To confirm negative patients, three consecutive C. auris screenings should be negative. In the absence of published data, it is advisable to space out the three screening times (such as day 3-5-7), instead of doing them on day 1-2-3 or even all in a day. When de-isolated, weekly screening of the negative contact patients, until discharge, is recommended. Healthcare personnel have been identified as carriers in the nose and groin, so during an ongoing outbreak, screening of healthcare staff could be considered, as well as unannounced cultures from hands as an educational measure.

In an outbreak scenario, cleaning and disinfection should be increased to three times daily of at least all high-touch surfaces with a product effective against C. auris. Terminal cleaning and disinfection should be monitored with quality indicators that go beyond visual inspection, such as ATP or fluorescent markers, to ensure the quality of terminal cleaning and disinfection. If available, UV-C or HPV could be used after terminal cleaning and disinfection, as an additional assurance that the room has been adequately decontaminated and is safe for the next bed occupant.

No recommendations can be provided about to the effect of decolonizing patients; in theory, this may lead to a lower burden of yeast on the patient's skin and thus, a lower risk of transmission. This approach has been adopted in outbreaks; however, non-conflicted data are missing to draw that conclusion for C. auris. Currently, limited evidence on the use of topical agents for the control of skin colonization exists. In one UK major outbreak, 2 percent chlorhexidine washcloths or 4 percent chlorhexidine solution were used to control skin shedding as part of several interventions. However, despite daily CHX bathing, patients described in the UK continued to be colonized with C. auris.

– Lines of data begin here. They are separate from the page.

-- ==== Sys2Proof/Laws/Framed.lean ====
section
/-! SUPPORT. `Framed P s₀ s`: `s` has the queue of `s₀`, the canonical forms of `s₀` where `s₀` has them, and agrees with `s₀`
on every part whose bit is clear in the mask `P`: bit 0 memory, bits 1 to 19 the records of the state in `Part`'s order, bit
20 + b the register block b, bit 39 every register. Each operation f of the machine has one lemma f_framed in the files
Laws/Framed<Module>.lean, whose mask says all that f can change. -/

namespace Sys2Proof.Machine

open Sys2Proof

/-- Every part of mask `w` is in mask `P`. -/
def maskIn (w P : Nat) : Prop := w &&& P = w

theorem maskIn_trans {a b P : Nat} (h : maskIn b P) (e : a &&& b = a) : maskIn a P := by
  unfold maskIn at *
  rw [← e, Nat.and_assoc, h]

theorem bit_of {w P k : Nat} (h : maskIn w P) (e : w.testBit k = true) : P.testBit k = true := by
  unfold maskIn at h
  rw [← h, Nat.testBit_and, Bool.and_eq_true] at e
  exact e.2

theorem bit_no {w P k : Nat} {Q : Prop} (h : maskIn w P) (e : w.testBit k = true) (n : P.testBit k = false) : Q := by
  rw [bit_of h e] at n; exact Bool.noConfusion n

structure Framed (P : Nat) (s₀ s : State) : Prop where
  queue : s.pending = s₀.pending
  memWf : Memory.wf s₀.mem = true → Memory.wf s.mem = true
  regsSorted : nsorted s₀.regs = true → nsorted s.regs = true
  regs : P.testBit 39 = false → ∀ b, P.testBit (20 + b) = false → ∀ d k, keyBlock k = b → nget d s.regs k = nget d s₀.regs k
  mem : P.testBit 0 = false → ∀ a, memGet s.mem a = memGet s₀.mem a
  sys : P.testBit 1 = false → s.sys = s₀.sys
  flash : P.testBit 2 = false → s.flash = s₀.flash
  clk : P.testBit 3 = false → s.clk = s₀.clk
  ref : P.testBit 4 = false → s.ref = s₀.ref
  tim : P.testBit 5 = false → s.tim = s₀.tim
  pump : P.testBit 6 = false → s.pump = s₀.pump
  memu : P.testBit 7 = false → s.memu = s₀.memu
  fab : P.testBit 8 = false → s.fab = s₀.fab
  pair : P.testBit 9 = false → s.pair = s₀.pair
  route : P.testBit 10 = false → s.route = s₀.route
  scene : P.testBit 11 = false → s.scene = s₀.scene
  pop : P.testBit 12 = false → s.pop = s₀.pop
  objs : P.testBit 13 = false → s.objs = s₀.objs
  tdm : P.testBit 14 = false → s.tdm = s₀.tdm
  net : P.testBit 15 = false → s.net = s₀.net
  well : P.testBit 16 = false → s.well = s₀.well
  hlth : P.testBit 17 = false → s.hlth = s₀.hlth
  evt : P.testBit 18 = false → s.evt = s₀.evt
  free : P.testBit 19 = false → s.free = s₀.free

theorem Framed.refl (P : Nat) (s : State) : Framed P s s := by constructor <;> intros <;> first | rfl | assumption

/-- An update of records alone: each is unchanged or in the mask. -/
theorem Framed.mk_of {P : Nat} {s₀ s : State} {asys aflash aclk aref atim apump amemu afab apair aroute ascene apop aobjs atdm anet awell ahlth aevt afree} (h : Framed P s₀ s)
    (hsys : asys = s.sys ∨ P.testBit 1 = true)
    (hflash : aflash = s.flash ∨ P.testBit 2 = true)
    (hclk : aclk = s.clk ∨ P.testBit 3 = true)
    (href : aref = s.ref ∨ P.testBit 4 = true)
    (htim : atim = s.tim ∨ P.testBit 5 = true)
    (hpump : apump = s.pump ∨ P.testBit 6 = true)
    (hmemu : amemu = s.memu ∨ P.testBit 7 = true)
    (hfab : afab = s.fab ∨ P.testBit 8 = true)
    (hpair : apair = s.pair ∨ P.testBit 9 = true)
    (hroute : aroute = s.route ∨ P.testBit 10 = true)
    (hscene : ascene = s.scene ∨ P.testBit 11 = true)
    (hpop : apop = s.pop ∨ P.testBit 12 = true)
    (hobjs : aobjs = s.objs ∨ P.testBit 13 = true)
    (htdm : atdm = s.tdm ∨ P.testBit 14 = true)
    (hnet : anet = s.net ∨ P.testBit 15 = true)
    (hwell : awell = s.well ∨ P.testBit 16 = true)
    (hhlth : ahlth = s.hlth ∨ P.testBit 17 = true)
    (hevt : aevt = s.evt ∨ P.testBit 18 = true)
    (hfree : afree = s.free ∨ P.testBit 19 = true)
    : Framed P s₀ (State.mk s.regs s.mem asys aflash aclk aref atim apump amemu afab apair aroute ascene apop aobjs atdm anet awell ahlth aevt afree s.pending) :=
  ⟨h.queue, h.memWf, h.regsSorted, h.regs, h.mem,
   fun k => hsys.elim (fun e => e.trans (h.sys k)) (fun e => absurd (e.symm.trans k) Bool.noConfusion),
   fun k => hflash.elim (fun e => e.trans (h.flash k)) (fun e => absurd (e.symm.trans k) Bool.noConfusion),
   fun k => hclk.elim (fun e => e.trans (h.clk k)) (fun e => absurd (e.symm.trans k) Bool.noConfusion),
   fun k => href.elim (fun e => e.trans (h.ref k)) (fun e => absurd (e.symm.trans k) Bool.noConfusion),
   fun k => htim.elim (fun e => e.trans (h.tim k)) (fun e => absurd (e.symm.trans k) Bool.noConfusion),
   fun k => hpump.elim (fun e => e.trans (h.pump k)) (fun e => absurd (e.symm.trans k) Bool.noConfusion),
   fun k => hmemu.elim (fun e => e.trans (h.memu k)) (fun e => absurd (e.symm.trans k) Bool.noConfusion),
   fun k => hfab.elim (fun e => e.trans (h.fab k)) (fun e => absurd (e.symm.trans k) Bool.noConfusion),
   fun k => hpair.elim (fun e => e.trans (h.pair k)) (fun e => absurd (e.symm.trans k) Bool.noConfusion),
   fun k => hroute.elim (fun e => e.trans (h.route k)) (fun e => absurd (e.symm.trans k) Bool.noConfusion),
   fun k => hscene.elim (fun e => e.trans (h.scene k)) (fun e => absurd (e.symm.trans k) Bool.noConfusion),
   fun k => hpop.elim (fun e => e.trans (h.pop k)) (fun e => absurd (e.symm.trans k) Bool.noConfusion),
   fun k => hobjs.elim (fun e => e.trans (h.objs k)) (fun e => absurd (e.symm.trans k) Bool.noConfusion),
   fun k => htdm.elim (fun e => e.trans (h.tdm k)) (fun e => absurd (e.symm.trans k) Bool.noConfusion),
   fun k => hnet.elim (fun e => e.trans (h.net k)) (fun e => absurd (e.symm.trans k) Bool.noConfusion),
   fun k => hwell.elim (fun e => e.trans (h.well k)) (fun e => absurd (e.symm.trans k) Bool.noConfusion),
   fun k => hhlth.elim (fun e => e.trans (h.hlth k)) (fun e => absurd (e.symm.trans k) Bool.noConfusion),
   fun k => hevt.elim (fun e => e.trans (h.evt k)) (fun e => absurd (e.symm.trans k) Bool.noConfusion),
   fun k => hfree.elim (fun e => e.trans (h.free k)) (fun e => absurd (e.symm.trans k) Bool.noConfusion)⟩

/-- An update of the register map alone. -/
theorem Framed.ofRegs {P : Nat} {s₀ s : State} {m : NMap Nat} (h : Framed P s₀ s) (hP : P.testBit 39 = true)
    (hs : nsorted s.regs = true → nsorted m = true) : Framed P s₀ { s with regs := m } :=
  { h with regsSorted := fun c => hs (h.regsSorted c), regs := fun k => absurd (hP.symm.trans k) Bool.noConfusion }

/-- An update of memory alone. -/
theorem Framed.ofMem {P : Nat} {s₀ s : State} {m : List Host.Cell} (h : Framed P s₀ s) (hP : P.testBit 0 = true)
    (hw : Memory.wf s.mem = true → Memory.wf m = true) : Framed P s₀ { s with mem := m } :=
  { h with memWf := fun c => hw (h.memWf c), mem := fun k => absurd (hP.symm.trans k) Bool.noConfusion }

/-- A field written in a block of the mask. -/
theorem State.put_framed {P : Nat} {s₀ : State} (s : State) (f : Fd) (v i j : Nat) (hI : Framed P s₀ s)
    (hf : P.testBit (20 + f.blk) = true) : Framed P s₀ (s.put f v i j) :=
  { hI with
    regsSorted := fun c => nset_sorted _ _ _ (hI.regsSorted c)
    regs := fun k39 b kb d k hk => by
      have ne : k ≠ f.key i j := by
        intro e
        have hb : keyBlock (f.key i j) = f.blk := by unfold keyBlock keyId Fd.key Fd.blk; omega
        rw [e, hb] at hk
        rw [hk, kb] at hf
        exact Bool.noConfusion hf
      show nget d (nset _ s.regs (f.key i j) _) k = _
      rw [nget_nset_ne _ _ _ _ ne]
      exact hI.regs k39 b kb d k hk }

/-- A field written where every register is in the mask. -/
theorem State.put_any {P : Nat} {s₀ : State} (s : State) (f : Fd) (v i j : Nat) (hI : Framed P s₀ s) (hP : P.testBit 39 = true) :
    Framed P s₀ (s.put f v i j) :=
  hI.ofRegs hP fun c => nset_sorted _ _ _ c

/-- A state with everything in the mask. -/
theorem Framed.all {P : Nat} {s₀ s : State} (hP : maskIn (2 ^ 40 - 1) P) (queue : s.pending = s₀.pending)
    (memWf : Memory.wf s₀.mem = true → Memory.wf s.mem = true) (regsSorted : nsorted s₀.regs = true → nsorted s.regs = true) :
    Framed P s₀ s := by
  refine ⟨queue, memWf, regsSorted, fun k => ?_, fun k => ?_, fun k => ?_, fun k => ?_, fun k => ?_, fun k => ?_, fun k => ?_, fun k => ?_, fun k => ?_, fun k => ?_, fun k => ?_, fun k => ?_, fun k => ?_, fun k => ?_, fun k => ?_, fun k => ?_, fun k => ?_, fun k => ?_, fun k => ?_, fun k => ?_, fun k => ?_⟩ <;>
    exact absurd ((bit_of hP rfl).symm.trans k) Bool.noConfusion

/-- A next state that is framed; a fault or a refusal says nothing. -/
def FramedO (P : Nat) (s₀ : State) (o : Host.Outcome State Fault Refusal) : Prop :=
  match o with
  | .next t => Framed P s₀ t
  | .fault _ => True
  | .refused _ => True

theorem FramedO_next {P : Nat} {s₀ s : State} (h : Framed P s₀ s) : FramedO P s₀ (.next s) := h

theorem FramedO.next {P : Nat} {s₀ t : State} {o : Host.Outcome State Fault Refusal} (h : FramedO P s₀ o) (e : o = .next t) :
    Framed P s₀ t := by
  rw [e] at h; exact h

theorem Framed.canonical {P : Nat} {s₀ s : State} (h : Framed P s₀ s) (c : s₀.Canonical) : s.Canonical :=
  ⟨h.memWf c.1, h.regsSorted c.2⟩

/-- The bit of a part. -/
def Part.num : Part → Nat
  | .mem => 0
  | .sys => 1
  | .flash => 2
  | .clk => 3
  | .ref => 4
  | .tim => 5
  | .pump => 6
  | .memu => 7
  | .fab => 8
  | .pair => 9
  | .route => 10
  | .scene => 11
  | .pop => 12
  | .objs => 13
  | .tdm => 14
  | .net => 15
  | .well => 16
  | .hlth => 17
  | .evt => 18
  | .free => 19
  | .anyRegs => 39
  | .regs b => 20 + b

/-- The mask of a list of parts. -/
def maskOf (l : List Part) : Nat := l.foldl (fun m p => m ||| 2 ^ p.num) 0

/-- The state of a pair taken apart. -/
theorem of_snd {P : Nat} {s₀ : State} {α : Type} {x : α × State} {a : α} {s : State} (e : x = (a, s)) (h : Framed P s₀
    x.2) : Framed P s₀ s := by
  rw [e] at h; exact h
theorem of_fst {P : Nat} {s₀ : State} {α : Type} {x : State × α} {a : α} {s : State} (e : x = (s, a)) (h : Framed P s₀
    x.1) : Framed P s₀ s := by
  rw [e] at h; exact h

/-- A local state, or a local function on states, is dealt with once, where it is defined. -/
theorem letS {P : Nat} {s₀ : State} {x : State} {Q : Prop} (h : Framed P s₀ x) (k : Framed P s₀ x → Q) : Q := k h
theorem letF {P : Nat} {s₀ : State} {f : State → State} {Q : Prop} (h : ∀ s, Framed P s₀ s → Framed P s₀ (f s)) (k : (∀ s,
    Framed P s₀ s → Framed P s₀ (f s)) → Q) : Q := k h

theorem letF2 {P : Nat} {s₀ : State} {α : Type} {f : State → α → State} {Q : Prop} (h : ∀ s a, Framed P s₀ s → Framed P s₀
    (f s a)) (k : (∀ s a, Framed P s₀ s → Framed P s₀ (f s a)) → Q) : Q := k h
theorem letF3 {P : Nat} {s₀ : State} {α β : Type} {f : State → α → β → State} {Q : Prop} (h : ∀ s a b, Framed P s₀ s →
    Framed P s₀ (f s a b)) (k : (∀ s a b, Framed P s₀ s → Framed P s₀ (f s a b)) → Q) : Q := k h
theorem letFP {P : Nat} {s₀ : State} {γ : Type} {f : State → γ × State} {Q : Prop} (h : ∀ s, Framed P s₀ s → Framed P s₀
    (f s).2) (k : (∀ s, Framed P s₀ s → Framed P s₀ (f s).2) → Q) : Q := k h
theorem letFP2 {P : Nat} {s₀ : State} {α γ : Type} {f : State → α → γ × State} {Q : Prop} (h : ∀ s a, Framed P s₀ s →
    Framed P s₀ (f s a).2) (k : (∀ s a, Framed P s₀ s → Framed P s₀ (f s a).2) → Q) : Q := k h
theorem letFP3 {P : Nat} {s₀ : State} {α β γ : Type} {f : State → α → β → γ × State} {Q : Prop} (h : ∀ s a b, Framed P s₀
    s → Framed P s₀ (f s a b).2) (k : (∀ s a b, Framed P s₀ s → Framed P s₀ (f s a b).2) → Q) : Q := k h

theorem id_framed {P : Nat} {s₀ : State} {s : State} (h : Framed P s₀ s) : Framed P s₀ (id s) := h

theorem when_framed {P : Nat} {s₀ : State} {s : State} {c : Bool} {f : State → State} (h : Framed P s₀ s) (hf : Framed P
    s₀ (f s)) : Framed P s₀ (s.when c f) := by
  unfold State.when; split <;> assumption

theorem foldl_framed {P : Nat} {s₀ : State} {α : Type} {l : List α} {f : State → α → State} {s : State} (h : Framed P s₀ s)
    (hf : ∀ s a, Framed P s₀ s → Framed P s₀ (f s a)) : Framed P s₀ (l.foldl f s) := by
  induction l generalizing s with
  | nil => exact h
  | cons a l ih => exact ih (hf _ _ h)

theorem forL_framed {P : Nat} {s₀ : State} {α : Type} {l : List α} {f : α → State → State} {s : State} (h : Framed P s₀ s)
    (hf : ∀ a s, Framed P s₀ s → Framed P s₀ (f a s)) : Framed P s₀ (forL l f s) := foldl_framed h (fun s a => hf a s)

theorem forFrom_framed {P : Nat} {s₀ : State} {n k : Nat} {f : Nat → State → State} {s : State} (h : Framed P s₀ s)
    (hf : ∀ a s, Framed P s₀ s → Framed P s₀ (f a s)) : Framed P s₀ (forFrom n k f s) := by
  induction k generalizing n s with
  | zero => exact h
  | succ k ih => exact ih (hf _ _ h)

theorem forN_framed {P : Nat} {s₀ : State} {k : Nat} {f : Nat → State → State} {s : State} (h : Framed P s₀ s)
    (hf : ∀ a s, Framed P s₀ s → Framed P s₀ (f a s)) : Framed P s₀ (forN k f s) := forFrom_framed h hf


theorem foldl1_framed {P : Nat} {s₀ : State} {α β : Type} {l : List α} {f : State × β → α → State × β} {s : State × β} (h
    : Framed P s₀ s.1)
    (hf : ∀ s a, Framed P s₀ s.1 → Framed P s₀ (f s a).1) : Framed P s₀ (l.foldl f s).1 := by
  induction l generalizing s with
  | nil => exact h
  | cons a l ih => exact ih (hf _ _ h)

theorem forL1_framed {P : Nat} {s₀ : State} {α β : Type} {l : List α} {f : α → State × β → State × β} {s : State × β} (h :
    Framed P s₀ s.1)
    (hf : ∀ a s, Framed P s₀ s.1 → Framed P s₀ (f a s).1) : Framed P s₀ (forL l f s).1 := foldl1_framed h (fun s a => hf a s)

theorem forFrom1_framed {P : Nat} {s₀ : State} {β : Type} {n k : Nat} {f : Nat → State × β → State × β} {s : State × β} (h
    : Framed P s₀ s.1)
    (hf : ∀ a s, Framed P s₀ s.1 → Framed P s₀ (f a s).1) : Framed P s₀ (forFrom n k f s).1 := by
  induction k generalizing n s with
  | zero => exact h
  | succ k ih => exact ih (hf _ _ h)

theorem forN1_framed {P : Nat} {s₀ : State} {β : Type} {k : Nat} {f : Nat → State × β → State × β} {s : State × β} (h :
    Framed P s₀ s.1)
    (hf : ∀ a s, Framed P s₀ s.1 → Framed P s₀ (f a s).1) : Framed P s₀ (forN k f s).1 := forFrom1_framed h hf

theorem foldl2_framed {P : Nat} {s₀ : State} {α β : Type} {l : List α} {f : β × State → α → β × State} {s : β × State} (h
    : Framed P s₀ s.2)
    (hf : ∀ s a, Framed P s₀ s.2 → Framed P s₀ (f s a).2) : Framed P s₀ (l.foldl f s).2 := by
  induction l generalizing s with
  | nil => exact h
  | cons a l ih => exact ih (hf _ _ h)

theorem forL2_framed {P : Nat} {s₀ : State} {α β : Type} {l : List α} {f : α → β × State → β × State} {s : β × State} (h :
    Framed P s₀ s.2)
    (hf : ∀ a s, Framed P s₀ s.2 → Framed P s₀ (f a s).2) : Framed P s₀ (forL l f s).2 := foldl2_framed h (fun s a => hf a s)

theorem forFrom2_framed {P : Nat} {s₀ : State} {β : Type} {n k : Nat} {f : Nat → β × State → β × State} {s : β × State} (h
    : Framed P s₀ s.2)
    (hf : ∀ a s, Framed P s₀ s.2 → Framed P s₀ (f a s).2) : Framed P s₀ (forFrom n k f s).2 := by
  induction k generalizing n s with
  | zero => exact h
  | succ k ih => exact ih (hf _ _ h)

theorem forN2_framed {P : Nat} {s₀ : State} {β : Type} {k : Nat} {f : Nat → β × State → β × State} {s : β × State} (h :
    Framed P s₀ s.2)
    (hf : ∀ a s, Framed P s₀ s.2 → Framed P s₀ (f a s).2) : Framed P s₀ (forN k f s).2 := forFrom2_framed h hf

/-- A field written where every part is in the mask. -/
theorem State.put_all {P : Nat} {s₀ s : State} (f : Fd) (v i j : Nat) (hP : maskIn (2 ^ 40 - 1) P) (hI : Framed P s₀ s) :
    Framed P s₀ (s.put f v i j) :=
  Framed.all hP hI.queue hI.memWf fun c => nset_sorted _ _ _ (hI.regsSorted c)

end Sys2Proof.Machine
end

Chlorhexidine solutions may dry the skin in such a way that it may lead to prolonged colonization with C. auris. Some patients however remained persistently colonized, possibly due to recolonization from bedding, as Candida spp. have been demonstrated to survive on polyester textiles for up to eight days.
Mandatory national reporting of outbreaks in institutions should be considered, as well as mandatory reporting of infections with C. auris. In countries that do not have laws accounting for this, mandatory sharing of outbreak status data with regional healthcare providers is advisable.